Discussion in 'Referee' started by Ref Flunkie, Nov 20, 2004.

  1. Ref Flunkie

    Ref Flunkie Member

    Oct 3, 2003
    New Hudson, MI
    Ahh yes, that time of year again. Just got back from my recertification class (Grade 8). Same ol' same ol', but here was our agenda.

    1. Law changes
    2. Game report filling out instruction review
    3. Recert test and checking of test
    4. Penalty kicks and kicks from the penalty spot
    5. Cautions and cautionable offenses
    6. Professionalism
    7. Video on mechanics which was cut short due to time

    During that time we got yelled at by the instructor because he saw a bunch of 50-60% scores from the test. He was not happy. Personally, I don't see why they give badges to those that score 50-60%, but hey, I'm not in charge. He also yelled at us (again) about our poor attempts to fill out game reports (which has been an ongoing problem over the yeras). I think I forgot one topic, but I can't remember what it was. As has been my opinion of previous recerts...not a whole lot of value from them. I know they try, but when 80-90% of the people there are under the age of 18, they can't go too detailed when it comes to instruction.
  2. brhsoccer14

    brhsoccer14 New Member

    Nov 18, 2004
    Baton Rouge, LA, USA
    Hey, I'm 16 and take instruction very well... I am hoping to get nominated for Youth referee of the year 2005...
  3. Ref Flunkie

    Ref Flunkie Member

    Oct 3, 2003
    New Hudson, MI
    Thank goodness there are some out there like you....lets just say from my observations of my recert class, there aren't many like you in that group :).
  4. NHRef

    NHRef Member+

    Apr 7, 2004
    Southern NH
    My son and I just got our first gr 8 recert, and I was shocked by the not having to actually pass the test, seems all they want is the money.
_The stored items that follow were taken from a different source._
-- ==== Sys2Proof/Laws/Bits.lean ====
section
/-! SUPPORT. The laws of bit sequences, bytes, chunks and fields: their lengths, and each bit by its position. A bit of a
sequence is always written `s.getD p false`. -/

namespace Sys2Proof.Machine

/-! ## Numbers and their bits (R9) -/

@[simp] theorem length_bitsOf (w v : Nat) : (bitsOf w v).length = w := by
  induction w with
  | zero => rfl
  | succ w ih => simp [bitsOf, ih]

theorem getD_bitsOf (w v i : Nat) : (bitsOf w v).getD i false = (decide (i < w) && v.testBit (w - 1 - i)) := by
  induction w generalizing i with
  | zero => simp [bitsOf]
  | succ w ih =>
    cases i with
    | zero => simp [bitsOf]
    | succ i =>
      simp only [bitsOf, List.getD_cons_succ, ih]
      congr 1
      · simp
      · congr 1; omega

theorem valOf_append_singleton (bs : List Bool) (b : Bool) : valOf (bs ++ [b]) = 2 * valOf bs + b.toNat := by
  simp [valOf]

theorem valOf_nil : valOf [] = 0 := rfl

theorem valOf_lt (bs : List Bool) : valOf bs < 2 ^ bs.length := by
  induction bs using List.reverseRecOn with
  | nil => simp [valOf]
  | append_singleton bs b ih =>
    rw [valOf_append_singleton]
    have := Bool.toNat_lt b
    simp [Nat.pow_succ]; omega

/-- The bit `b` of the number a sequence spells is the sequence's bit `b` from its end. -/
theorem testBit_valOf (bs : List Bool) (b : Nat) :
    (valOf bs).testBit b = (decide (b < bs.length) && bs.getD (bs.length - 1 - b) false) := by
  induction bs using List.reverseRecOn generalizing b with
  | nil => simp [valOf]
  | append_singleton bs x ih =>
    rw [valOf_append_singleton]
    cases b with
    | zero =>
      rw [Nat.testBit_zero]
      simp
      cases x <;> simp
    | succ b =>
      have hx := Bool.toNat_lt x
      rw [Nat.testBit_succ, show (2 * valOf bs + x.toNat) / 2 = valOf bs by omega, ih]
      simp only [List.length_append, List.length_singleton]
      by_cases hb : b < bs.length
      · rw [List.getD_append _ _ _ _ (by omega), show bs.length + 1 - 1 - (b + 1) = bs.length - 1 - b by omega]
        simp [hb]
      · simp [hb]

theorem valOf_bitsOf (w v : Nat) (h : v < 2 ^ w) : valOf (bitsOf w v) = v := by
  apply Nat.eq_of_testBit_eq
  intro b
  rw [testBit_valOf, getD_bitsOf, length_bitsOf]
  by_cases hb : b < w
  · simp [hb, show w - 1 - b < w by omega, show w - 1 - (w - 1 - b) = b by omega]
  · simp [hb]
    exact (Nat.testBit_lt_two_pow (Nat.lt_of_lt_of_le h (Nat.pow_le_pow_right (by omega) (Nat.le_of_not_lt hb))))

/-! ## Bytes and their bits (R10) -/

theorem length_bytesToBits (B : List Byte) : (bytesToBits B).length = 8 * B.length := by
  induction B with
  | nil => rfl
  | cons b B ih =>
    have : bytesToBits (b :: B) = bitsOf 8 b.toNat ++ bytesToBits B := rfl
    rw [this, List.length_append, ih, length_bitsOf, List.length_cons]; omega

/-- Position `p` of a byte buffer's bits is bit `7 - (p mod 8)` of byte `p // 8`. -/
theorem getD_bytesToBits (B : List Byte) (p : Nat) :
    (bytesToBits B).getD p false = bitAt (fun j => B.getD j 0) p := by
  induction B generalizing p with
  | nil => simp [bytesToBits, bitAt]
  | cons b B ih =>
    have hb : bytesToBits (b :: B) = bitsOf 8 b.toNat ++ bytesToBits B := rfl
    rw [hb]
    by_cases hp : p < 8
    · rw [List.getD_append _ _ _ _ (by simpa using hp), getD_bitsOf]
      simp only [bitAt, show p / 8 = 0 by omega, show p % 8 = p by omega, List.getD_cons_zero, hp, decide_true,
        Bool.true_and]
      rw [BitVec.testBit_toNat]
    · rw [List.getD_append_right _ _ _ _ (by simpa using hp), length_bitsOf, ih]
      obtain ⟨q, rfl⟩ : ∃ q, p = q + 8 := ⟨p - 8, by omega⟩
      simp only [bitAt, show (q + 8) / 8 = q / 8 + 1 by omega, Nat.add_mod_right, Nat.add_sub_cancel,
        List.getD_cons_succ]

theorem bitsToBytes_cons8 (b7 b6 b5 b4 b3 b2 b1 b0 : Bool) (bs : List Bool) :
    bitsToBytes (b7 :: b6 :: b5 :: b4 :: b3 :: b2 :: b1 :: b0 :: bs) =
      BitVec.ofNat 8 (valOf [b7, b6, b5, b4, b3, b2, b1, b0]) :: bitsToBytes bs := by rw [bitsToBytes]

/-- A sequence of `8 * n + 8` bits begins with eight of them. -/
theorem exists_eight {bs : List Bool} {n : Nat} (h : bs.length = 8 * (n + 1)) :
    ∃ b7 b6 b5 b4 b3 b2 b1 b0 cs, bs = b7 :: b6 :: b5 :: b4 :: b3 :: b2 :: b1 :: b0 :: cs ∧ cs.length = 8 * n := by
  match bs, h with
  | b7 :: b6 :: b5 :: b4 :: b3 :: b2 :: b1 :: b0 :: cs, h =>
    exact ⟨b7, b6, b5, b4, b3, b2, b1, b0, cs, rfl, by simp at h; omega⟩

theorem length_bitsToBytes {bs : List Bool} {n : Nat} (h : bs.length = 8 * n) : (bitsToBytes bs).length = n := by
  induction n generalizing bs with
  | zero => obtain rfl := List.eq_nil_of_length_eq_zero (by simpa using h); rfl
  | succ n ih =>
    obtain ⟨b7, b6, b5, b4, b3, b2, b1, b0, cs, rfl, hc⟩ := exists_eight h
    rw [bitsToBytes_cons8, List.length_cons, ih hc]

/-- Writing bits into bytes keeps every bit at its position. -/
theorem bitAt_bitsToBytes {bs : List Bool} {n : Nat} (h : bs.length = 8 * n) (p : Nat) :
    bitAt (fun j => (bitsToBytes bs).getD j 0) p = bs.getD p false := by
  induction n generalizing bs p with
  | zero => obtain rfl := List.eq_nil_of_length_eq_zero (by simpa using h); simp [bitsToBytes, bitAt]
  | succ n ih =>
    obtain ⟨b7, b6, b5, b4, b3, b2, b1, b0, cs, rfl, hc⟩ := exists_eight h
    rw [bitsToBytes_cons8]
    by_cases hp : p < 8
    · simp only [bitAt, show p / 8 = 0 by omega, show p % 8 = p by omega, List.getD_cons_zero]
      rw [BitVec.getLsbD_ofNat, testBit_valOf]
      have : p = 0 ∨ p = 1 ∨ p = 2 ∨ p = 3 ∨ p = 4 ∨ p = 5 ∨ p = 6 ∨ p = 7 := by omega
      rcases this with rfl | rfl | rfl | rfl | rfl | rfl | rfl | rfl <;> simp
    · obtain ⟨q, rfl⟩ : ∃ q, p = q + 8 := ⟨p - 8, by omega⟩
      have := ih hc q
      simp only [bitAt] at this
      simp only [bitAt, show (q + 8) / 8 = q / 8 + 1 by omega, Nat.add_mod_right, List.getD_cons_succ, this]

/-! ## Chunks (R150, R151) -/

@[simp] theorem length_stopBits (s : Bool) : (stopBits s).length = s.toNat := by cases s <;> rfl

theorem frontBits_le (T : Nat) : frontBits T ≤ 3 := by simp [frontBits, padBits]; omega

theorem frontBits_add_backBits (T : Nat) : frontBits T + T + backBits T = 8 * ceilDiv T 8 := by
  simp only [frontBits, backBits, padBits, ceilDiv]; omega

theorem ceilDiv_eight (T : Nat) : ceilDiv T 8 = (T + 7) / 8 := rfl

theorem length_frame (seq : List Bool) : (frame seq).length = ceilDiv seq.length 8 :=
  length_bitsToBytes (by simp only [List.length_append, List.length_replicate]; exact frontBits_add_backBits _)

/-- Every bit of a chunk: the front padding, the sequence, the back padding. -/
theorem bitAt_frame (seq : List Bool) (p : Nat) :
    bitAt (fun j => (frame seq).getD j 0) p =
      if p < frontBits seq.length then false else seq.getD (p - frontBits seq.length) false := by
  rw [frame, bitAt_bitsToBytes (n := ceilDiv seq.length 8)
    (by simp only [List.length_append, List.length_replicate]; exact frontBits_add_backBits _)]
  split
  · rename_i h
    rw [List.getD_append _ _ _ _ (by simp; omega), List.getD_append _ _ _ _ (by simpa using h)]
    simp [h]
  · rename_i h
    by_cases h2 : p < frontBits seq.length + seq.length
    · rw [List.getD_append _ _ _ _ (by simpa using h2), List.getD_append_right _ _ _ _ (by simpa using h)]
      simp
    · rw [List.getD_append_right _ _ _ _ (by simp; omega)]
      simp only [List.getD_eq_getElem?_getD, List.getElem?_replicate]
      rw [List.getElem?_eq_none (by omega)]
      split <;> rfl

theorem length_serialize (fields : List (Nat × Nat)) (s : Bool) :
    (serialize fields s).length = totalBits (fields.map (·.1)) s := by
  induction fields with
  | nil => rfl
  | cons f fs ih =>
    simp only [serialize, totalBits, List.flatMap_cons, List.map_cons, List.sum_cons, List.length_append, length_bitsOf,
      length_stopBits] at ih ⊢
    omega

theorem bitOffset_zero (w : Nat → Nat) (sb : Bool) : bitOffset w sb 0 = 0 := rfl

theorem bitOffset_succ (w : Nat → Nat) (sb : Bool) (n : Nat) :
    bitOffset w sb (n + 1) = bitOffset w sb n + (w n + sb.toNat) := by
  simp [bitOffset, List.range_succ]

/-- The offsets of fields of one width. -/
theorem bitOffset_const (w : Nat) (sb : Bool) (n : Nat) : bitOffset (fun _ => w) sb n = n * (w + sb.toNat) := by
  simp [bitOffset]

theorem bitOffset_congr {w w' : Nat → Nat} {sb : Bool} {n : Nat} (h : ∀ k < n, w k = w' k) :
    bitOffset w sb n = bitOffset w' sb n := by
  unfold bitOffset
  congr 1
  exact List.map_congr_left fun k hk => by rw [h k (List.mem_range.1 hk)]

theorem bitOffset_mono {w : Nat → Nat} {sb : Bool} {i n : Nat} (h : i < n) :
    bitOffset w sb i + (w i + sb.toNat) ≤ bitOffset w sb n := by
  induction n with
  | zero => omega
  | succ n ih =>
    rw [bitOffset_succ]
    by_cases hi : i = n
    · subst hi; omega
    · have := ih (by omega); omega

theorem serialize_append (fs gs : List (Nat × Nat)) (sb : Bool) :
    serialize (fs ++ gs) sb = serialize fs sb ++ serialize gs sb := by simp [serialize]

/-- The fields `(w k, r k)` for `k < n`, as one sequence: its length. -/
theorem length_serialize_range (w r : Nat → Nat) (sb : Bool) (n : Nat) :
    (serialize ((List.range n).map fun k => (w k, r k)) sb).length = bitOffset w sb n := by
  rw [length_serialize]; simp [totalBits, bitOffset, Function.comp_def]

/-- Bit `b` of field `i` in the sequence. -/
theorem getD_serialize_value (w r : Nat → Nat) (sb : Bool) {n i b : Nat} (hi : i < n) (hb : b < w i) :
    (serialize ((List.range n).map fun k => (w k, r k)) sb).getD (bitOffset w sb i + (w i - 1 - b)) false =
      (r i).testBit b := by
  induction n with
  | zero => omega
  | succ n ih =>
    rw [List.range_succ, List.map_append, serialize_append]
    by_cases h : i = n
    · subst h
      rw [List.getD_append_right _ _ _ _ (by rw [length_serialize_range]; omega), length_serialize_range,
        Nat.add_sub_cancel_left]
      simp only [serialize, List.map_cons, List.map_nil, List.flatMap_cons, List.flatMap_nil, List.append_nil]
      rw [List.getD_append _ _ _ _ (by simp; omega), getD_bitsOf]
      simp [show w i - 1 - b < w i by omega, show w i - 1 - (w i - 1 - b) = b by omega]
    · have := bitOffset_mono (w := w) (sb := sb) (show i < n by omega)
      rw [List.getD_append _ _ _ _ (by rw [length_serialize_range]; omega), ih (by omega)]

/-- The stop bit of field `i` in the sequence. -/
theorem getD_serialize_stop (w r : Nat → Nat) {n i : Nat} (hi : i < n) :
    (serialize ((List.range n).map fun k => (w k, r k)) true).getD (bitOffset w true i + w i) false = true := by
  induction n with
  | zero => omega
  | succ n ih =>
    rw [List.range_succ, List.map_append, serialize_append]
    by_cases h : i = n
    · subst h
      rw [List.getD_append_right _ _ _ _ (by rw [length_serialize_range]; omega), length_serialize_range,
        Nat.add_sub_cancel_left]
      simp [serialize, stopBits]
    · have := bitOffset_mono (w := w) (sb := true) (show i < n by omega)
      rw [List.getD_append _ _ _ _ (by rw [length_serialize_range]; simp at this; omega), ih (by omega)]

/-! ## Fields (R152, R153) -/

@[simp] theorem length_takeFields (e n : Nat) (bits : List Bool) : (takeFields e n bits).length = n := by
  induction n generalizing bits with
  | zero => rfl
  | succ n ih => simp [takeFields, ih]

theorem getElem_takeFields (e n : Nat) (bits : List Bool) (k : Nat) (h : k < (takeFields e n bits).length) :
    (takeFields e n bits)[k] = valOf ((bits.drop (k * e)).take e) := by
  induction n generalizing bits k with
  | zero => simp [takeFields] at h
  | succ n ih =>
    cases k with
    | zero => simp [takeFields]
    | succ k =>
      simp only [takeFields, List.getElem_cons_succ]
      rw [ih]
      simp [List.drop_drop, Nat.succ_mul, Nat.add_comm]

@[simp] theorem length_unframe (B : List Byte) (s : Bool) (w : Nat) :
    (unframe B s w).length = fieldCount B.length w s := by simp [unframe]

end Sys2Proof.Machine
end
    A few questions on the test were also junk.

    Overall I was not impressed.

    We covered less than you:

    - new/changed rules, some of them
    - push for game reports on injuries/cards
    - reminder for earings
    - lightning info
    - new shirt over the head stuff

    Nothing on mechanics, no video, we were in and out in under 90 minutes including test/review of test, paper work.
  5. schmuckatelli

    schmuckatelli New Member

    Nov 10, 2000
    They give those guys badges??? :eek: In my part of the country, if you don't make 70%, it's try-try-again, which seems pretty reasonable to me.
  6. chrisrun

    chrisrun Member

    Jan 13, 2004
    Orlando, FL
    Orlando City SC
    Nat'l Team:
    United States
    In Florida, our Grade 8 recert class is scheduled for 5 hours (usually lasts about 4), and you need a 75% to pass. This is our agenda this year:

    Advice to Referee on the Laws of the Game 30 Min
    2004 Memorandum 30 Min
    Law Test - Minimum Score 75% 1 hour
    Flawless Communication 45 Min
    Break 15 Min
    Team Building 30 Min
    Local issues/ Law Test review 30 Min
    Registration of referees 1 hour
  7. Laggard

    Laggard New Member

    May 23, 2001
    Beeswax Noneofyour
    It's 75% here also.
  8. Ref Flunkie

    Ref Flunkie Member

    Oct 3, 2003
    New Hudson, MI
    That sounds like what we did last year (earings and lightning). We did spend WAY too long on shirt over the head. Our class lasted 6 hours!!! 1 hour for lunch too. It was insane. And yes, they pass anyone that basically stays the length of class, which is a shame. It's funny, in the next breath the instructor complains that anything you do poorly as a referee reflects on ALL referees. Then why the heck do you give badges to those that don't know the laws (unless the secretly didn't give them badges, but I doubt it). Honestly, I finished the test in 10 minutes (50 questions) was so simple it was scary. Next year, if they complain about our lack of knowledge again, I'm going to raise my hand and ask why they pass people who score 50%.
  9. ProfZodiac

    ProfZodiac Moderator
    Staff Member

    Jan 17, 2003
    Boston, MA
    New England Revolution
    Nat'l Team:
    United States
    If I remember right, our recert test is called a 'refresher' and it's a series of situational questions. The papers weren't collected, and we went over it shortly after we finished.

    I don't remember what the grade was to get the badge in the first place.
  10. Jeff from Michigan

    Jeff from Michigan New Member

    Dec 22, 1999
    Livonia, Michigan

    Well...not to be making excuses for poor performance....

    But the goal of the referee program (at least, here in Michigan), is to maintain as many officials as possible. Setting people up for failure is not something the "powers that be" want to do...but since they don't seem to want to flunk anyone who can't pass the test, I'm not sure that the effect is any different.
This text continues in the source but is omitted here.